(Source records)
▬▬▬

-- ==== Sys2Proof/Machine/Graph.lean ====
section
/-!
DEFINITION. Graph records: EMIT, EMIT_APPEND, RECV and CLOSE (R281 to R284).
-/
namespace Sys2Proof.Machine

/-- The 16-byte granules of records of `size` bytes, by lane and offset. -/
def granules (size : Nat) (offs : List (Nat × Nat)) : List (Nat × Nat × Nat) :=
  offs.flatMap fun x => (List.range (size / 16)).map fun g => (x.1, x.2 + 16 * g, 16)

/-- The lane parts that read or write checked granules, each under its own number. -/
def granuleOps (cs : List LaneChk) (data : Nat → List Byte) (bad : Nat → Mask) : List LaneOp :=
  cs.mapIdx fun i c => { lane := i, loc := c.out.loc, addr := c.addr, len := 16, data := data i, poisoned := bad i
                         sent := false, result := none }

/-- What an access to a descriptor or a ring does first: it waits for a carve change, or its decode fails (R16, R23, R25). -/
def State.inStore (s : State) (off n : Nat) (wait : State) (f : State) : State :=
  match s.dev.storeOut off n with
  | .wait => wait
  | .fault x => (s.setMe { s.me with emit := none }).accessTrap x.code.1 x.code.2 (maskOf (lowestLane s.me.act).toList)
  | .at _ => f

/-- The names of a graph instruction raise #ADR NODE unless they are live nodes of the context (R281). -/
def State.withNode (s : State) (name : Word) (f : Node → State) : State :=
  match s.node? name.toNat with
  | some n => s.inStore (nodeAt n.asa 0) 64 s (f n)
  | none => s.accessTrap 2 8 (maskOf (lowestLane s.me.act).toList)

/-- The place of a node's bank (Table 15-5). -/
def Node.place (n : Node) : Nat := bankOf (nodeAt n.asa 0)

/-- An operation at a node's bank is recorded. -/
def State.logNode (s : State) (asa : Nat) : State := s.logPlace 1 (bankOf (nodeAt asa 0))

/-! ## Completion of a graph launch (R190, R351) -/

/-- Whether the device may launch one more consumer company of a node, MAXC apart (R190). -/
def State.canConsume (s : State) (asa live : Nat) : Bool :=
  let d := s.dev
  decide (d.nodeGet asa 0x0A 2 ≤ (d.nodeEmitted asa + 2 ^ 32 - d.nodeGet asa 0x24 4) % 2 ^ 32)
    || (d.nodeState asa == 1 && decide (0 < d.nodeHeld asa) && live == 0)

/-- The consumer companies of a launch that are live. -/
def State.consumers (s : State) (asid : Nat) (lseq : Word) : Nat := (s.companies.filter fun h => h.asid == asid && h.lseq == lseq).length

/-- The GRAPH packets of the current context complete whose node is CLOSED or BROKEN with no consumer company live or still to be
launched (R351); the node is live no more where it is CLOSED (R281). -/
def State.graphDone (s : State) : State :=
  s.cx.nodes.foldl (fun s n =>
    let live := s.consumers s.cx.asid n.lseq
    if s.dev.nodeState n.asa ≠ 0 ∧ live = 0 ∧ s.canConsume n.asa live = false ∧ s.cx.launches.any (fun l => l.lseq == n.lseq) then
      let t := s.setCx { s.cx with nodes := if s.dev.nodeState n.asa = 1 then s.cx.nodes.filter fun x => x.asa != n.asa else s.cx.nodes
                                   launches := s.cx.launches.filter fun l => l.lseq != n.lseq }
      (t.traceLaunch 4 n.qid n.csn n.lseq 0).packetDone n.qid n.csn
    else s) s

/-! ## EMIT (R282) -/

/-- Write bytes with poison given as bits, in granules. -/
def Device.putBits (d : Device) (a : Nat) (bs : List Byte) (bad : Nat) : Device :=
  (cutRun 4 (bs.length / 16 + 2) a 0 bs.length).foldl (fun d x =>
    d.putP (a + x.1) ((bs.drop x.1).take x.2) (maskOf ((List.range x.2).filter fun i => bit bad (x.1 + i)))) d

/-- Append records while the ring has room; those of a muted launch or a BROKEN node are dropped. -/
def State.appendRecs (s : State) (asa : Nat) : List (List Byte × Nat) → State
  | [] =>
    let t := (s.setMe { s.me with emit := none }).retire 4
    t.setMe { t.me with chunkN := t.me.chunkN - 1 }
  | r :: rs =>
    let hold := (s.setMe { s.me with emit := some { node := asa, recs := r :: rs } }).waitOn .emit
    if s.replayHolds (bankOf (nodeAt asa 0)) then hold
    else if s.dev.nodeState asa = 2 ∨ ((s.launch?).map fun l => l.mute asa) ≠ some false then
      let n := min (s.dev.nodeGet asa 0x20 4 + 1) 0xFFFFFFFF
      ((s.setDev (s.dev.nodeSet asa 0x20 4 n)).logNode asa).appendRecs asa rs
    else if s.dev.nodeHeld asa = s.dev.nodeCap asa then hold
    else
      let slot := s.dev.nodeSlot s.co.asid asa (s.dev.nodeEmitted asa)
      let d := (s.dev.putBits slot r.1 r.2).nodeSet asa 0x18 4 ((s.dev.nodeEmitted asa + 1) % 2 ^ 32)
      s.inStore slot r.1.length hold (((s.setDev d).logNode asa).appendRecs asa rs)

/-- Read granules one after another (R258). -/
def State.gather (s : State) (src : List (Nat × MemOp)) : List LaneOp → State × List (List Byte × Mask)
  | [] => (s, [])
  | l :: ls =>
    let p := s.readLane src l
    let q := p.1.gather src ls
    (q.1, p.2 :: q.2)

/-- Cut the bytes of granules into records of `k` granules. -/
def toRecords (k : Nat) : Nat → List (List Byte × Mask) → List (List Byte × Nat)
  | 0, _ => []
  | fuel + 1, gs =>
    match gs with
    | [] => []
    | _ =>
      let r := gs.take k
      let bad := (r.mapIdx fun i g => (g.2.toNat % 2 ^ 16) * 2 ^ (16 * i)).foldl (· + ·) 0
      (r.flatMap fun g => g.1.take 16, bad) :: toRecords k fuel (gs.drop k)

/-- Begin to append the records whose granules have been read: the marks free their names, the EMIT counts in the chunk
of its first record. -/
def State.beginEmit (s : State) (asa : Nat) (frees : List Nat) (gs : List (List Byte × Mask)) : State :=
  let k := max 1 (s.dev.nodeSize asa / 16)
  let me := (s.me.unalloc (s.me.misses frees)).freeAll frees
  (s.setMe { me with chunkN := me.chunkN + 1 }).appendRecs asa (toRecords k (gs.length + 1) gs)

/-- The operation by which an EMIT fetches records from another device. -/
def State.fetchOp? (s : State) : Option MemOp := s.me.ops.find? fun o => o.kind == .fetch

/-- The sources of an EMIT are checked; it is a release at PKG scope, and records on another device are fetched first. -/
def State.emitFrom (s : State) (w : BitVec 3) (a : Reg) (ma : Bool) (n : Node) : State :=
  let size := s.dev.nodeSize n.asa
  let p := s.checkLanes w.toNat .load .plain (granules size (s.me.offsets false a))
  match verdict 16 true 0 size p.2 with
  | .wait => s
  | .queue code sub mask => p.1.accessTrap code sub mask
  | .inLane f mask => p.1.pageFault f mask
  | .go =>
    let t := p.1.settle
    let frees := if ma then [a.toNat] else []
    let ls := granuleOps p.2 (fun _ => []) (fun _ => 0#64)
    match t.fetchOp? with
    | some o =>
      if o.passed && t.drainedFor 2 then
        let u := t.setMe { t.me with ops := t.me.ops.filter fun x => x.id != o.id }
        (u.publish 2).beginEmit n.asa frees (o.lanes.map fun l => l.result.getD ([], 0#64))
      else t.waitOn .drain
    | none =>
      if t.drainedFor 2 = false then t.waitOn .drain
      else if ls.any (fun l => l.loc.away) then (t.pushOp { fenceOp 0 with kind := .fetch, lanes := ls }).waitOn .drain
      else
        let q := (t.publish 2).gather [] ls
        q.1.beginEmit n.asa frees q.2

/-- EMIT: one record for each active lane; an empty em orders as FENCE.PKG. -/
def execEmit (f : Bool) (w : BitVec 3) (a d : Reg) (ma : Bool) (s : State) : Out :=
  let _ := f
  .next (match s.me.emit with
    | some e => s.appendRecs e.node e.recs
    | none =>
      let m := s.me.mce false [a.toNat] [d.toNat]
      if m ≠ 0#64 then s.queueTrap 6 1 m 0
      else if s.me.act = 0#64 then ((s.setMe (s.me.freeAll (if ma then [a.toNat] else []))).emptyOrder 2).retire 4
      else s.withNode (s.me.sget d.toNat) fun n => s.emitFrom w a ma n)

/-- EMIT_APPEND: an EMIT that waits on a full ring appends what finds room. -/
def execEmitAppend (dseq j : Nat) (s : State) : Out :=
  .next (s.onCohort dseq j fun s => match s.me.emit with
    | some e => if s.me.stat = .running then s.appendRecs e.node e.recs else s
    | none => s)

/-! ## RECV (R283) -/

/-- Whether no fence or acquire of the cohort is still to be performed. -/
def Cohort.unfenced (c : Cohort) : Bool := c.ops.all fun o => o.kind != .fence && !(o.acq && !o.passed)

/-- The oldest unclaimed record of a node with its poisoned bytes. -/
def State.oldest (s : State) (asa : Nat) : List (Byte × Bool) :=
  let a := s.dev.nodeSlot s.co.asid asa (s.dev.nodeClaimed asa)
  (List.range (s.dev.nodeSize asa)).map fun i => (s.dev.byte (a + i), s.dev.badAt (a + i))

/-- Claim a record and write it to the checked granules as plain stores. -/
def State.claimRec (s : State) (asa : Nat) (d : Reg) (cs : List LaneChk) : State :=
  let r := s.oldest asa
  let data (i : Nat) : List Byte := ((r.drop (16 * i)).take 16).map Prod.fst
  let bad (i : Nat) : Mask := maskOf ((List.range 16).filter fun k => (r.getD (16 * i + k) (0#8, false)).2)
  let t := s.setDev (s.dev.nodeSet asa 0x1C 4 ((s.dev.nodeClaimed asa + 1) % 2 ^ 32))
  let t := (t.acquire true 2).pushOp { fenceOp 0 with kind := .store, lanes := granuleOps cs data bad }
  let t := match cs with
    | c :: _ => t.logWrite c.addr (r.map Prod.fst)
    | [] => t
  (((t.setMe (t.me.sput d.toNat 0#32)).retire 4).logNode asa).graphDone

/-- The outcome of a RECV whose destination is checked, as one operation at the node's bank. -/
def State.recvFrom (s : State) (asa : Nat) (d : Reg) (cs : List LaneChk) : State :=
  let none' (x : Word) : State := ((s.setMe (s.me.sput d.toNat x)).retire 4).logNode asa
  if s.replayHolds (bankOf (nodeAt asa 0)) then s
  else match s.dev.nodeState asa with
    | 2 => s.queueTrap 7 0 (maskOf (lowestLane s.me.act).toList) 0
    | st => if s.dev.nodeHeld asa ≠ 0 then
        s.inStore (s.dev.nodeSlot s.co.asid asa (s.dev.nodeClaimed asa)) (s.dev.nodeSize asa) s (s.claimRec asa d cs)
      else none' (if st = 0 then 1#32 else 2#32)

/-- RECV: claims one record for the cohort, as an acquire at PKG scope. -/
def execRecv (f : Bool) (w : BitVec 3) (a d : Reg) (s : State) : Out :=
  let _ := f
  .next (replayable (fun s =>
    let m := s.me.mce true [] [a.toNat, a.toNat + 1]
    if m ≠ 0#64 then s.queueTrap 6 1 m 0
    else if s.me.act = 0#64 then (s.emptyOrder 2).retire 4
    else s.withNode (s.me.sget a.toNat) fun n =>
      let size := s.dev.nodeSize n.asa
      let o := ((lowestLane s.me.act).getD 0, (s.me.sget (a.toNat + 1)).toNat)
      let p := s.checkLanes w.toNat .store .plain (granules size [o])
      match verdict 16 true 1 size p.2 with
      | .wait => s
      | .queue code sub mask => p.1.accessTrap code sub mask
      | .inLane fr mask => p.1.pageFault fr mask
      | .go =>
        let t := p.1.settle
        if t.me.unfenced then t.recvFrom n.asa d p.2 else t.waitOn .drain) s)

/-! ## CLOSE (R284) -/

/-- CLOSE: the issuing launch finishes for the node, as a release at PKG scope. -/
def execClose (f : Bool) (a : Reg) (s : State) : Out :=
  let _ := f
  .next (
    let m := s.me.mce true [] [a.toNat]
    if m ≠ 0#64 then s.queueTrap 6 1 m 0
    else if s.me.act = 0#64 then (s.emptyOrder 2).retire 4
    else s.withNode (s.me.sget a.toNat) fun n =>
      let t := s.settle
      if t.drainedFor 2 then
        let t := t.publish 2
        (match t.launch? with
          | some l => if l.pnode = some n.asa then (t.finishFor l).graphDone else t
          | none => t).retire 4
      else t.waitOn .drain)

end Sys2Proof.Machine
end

▬▬▬

> _PROBLEM_
Will you return exactly the lines above from the one with "def State.canConsume (s" down to the one with "s.cx.nodes.foldl (fun s n =>", counting both as part of the range?

> _FINISHED TASK_
def State.canConsume (s : State) (asa live : Nat) : Bool :=
  let d := s.dev
  decide (d.nodeGet asa 0x0A 2 ≤ (d.nodeEmitted asa + 2 ^ 32 - d.nodeGet asa 0x24 4) % 2 ^ 32)
    || (d.nodeState asa == 1 && decide (0 < d.nodeHeld asa) && live == 0)

/-- The consumer companies of a launch that are live. -/
def State.consumers (s : State) (asid : Nat) (lseq : Word) : Nat := (s.companies.filter fun h => h.asid == asid && h.lseq == lseq).length

/-- The GRAPH packets of the current context complete whose node is CLOSED or BROKEN with no consumer company live or still to be
launched (R351); the node is live no more where it is CLOSED (R281). -/
def State.graphDone (s : State) : State :=
  s.cx.nodes.foldl (fun s n =>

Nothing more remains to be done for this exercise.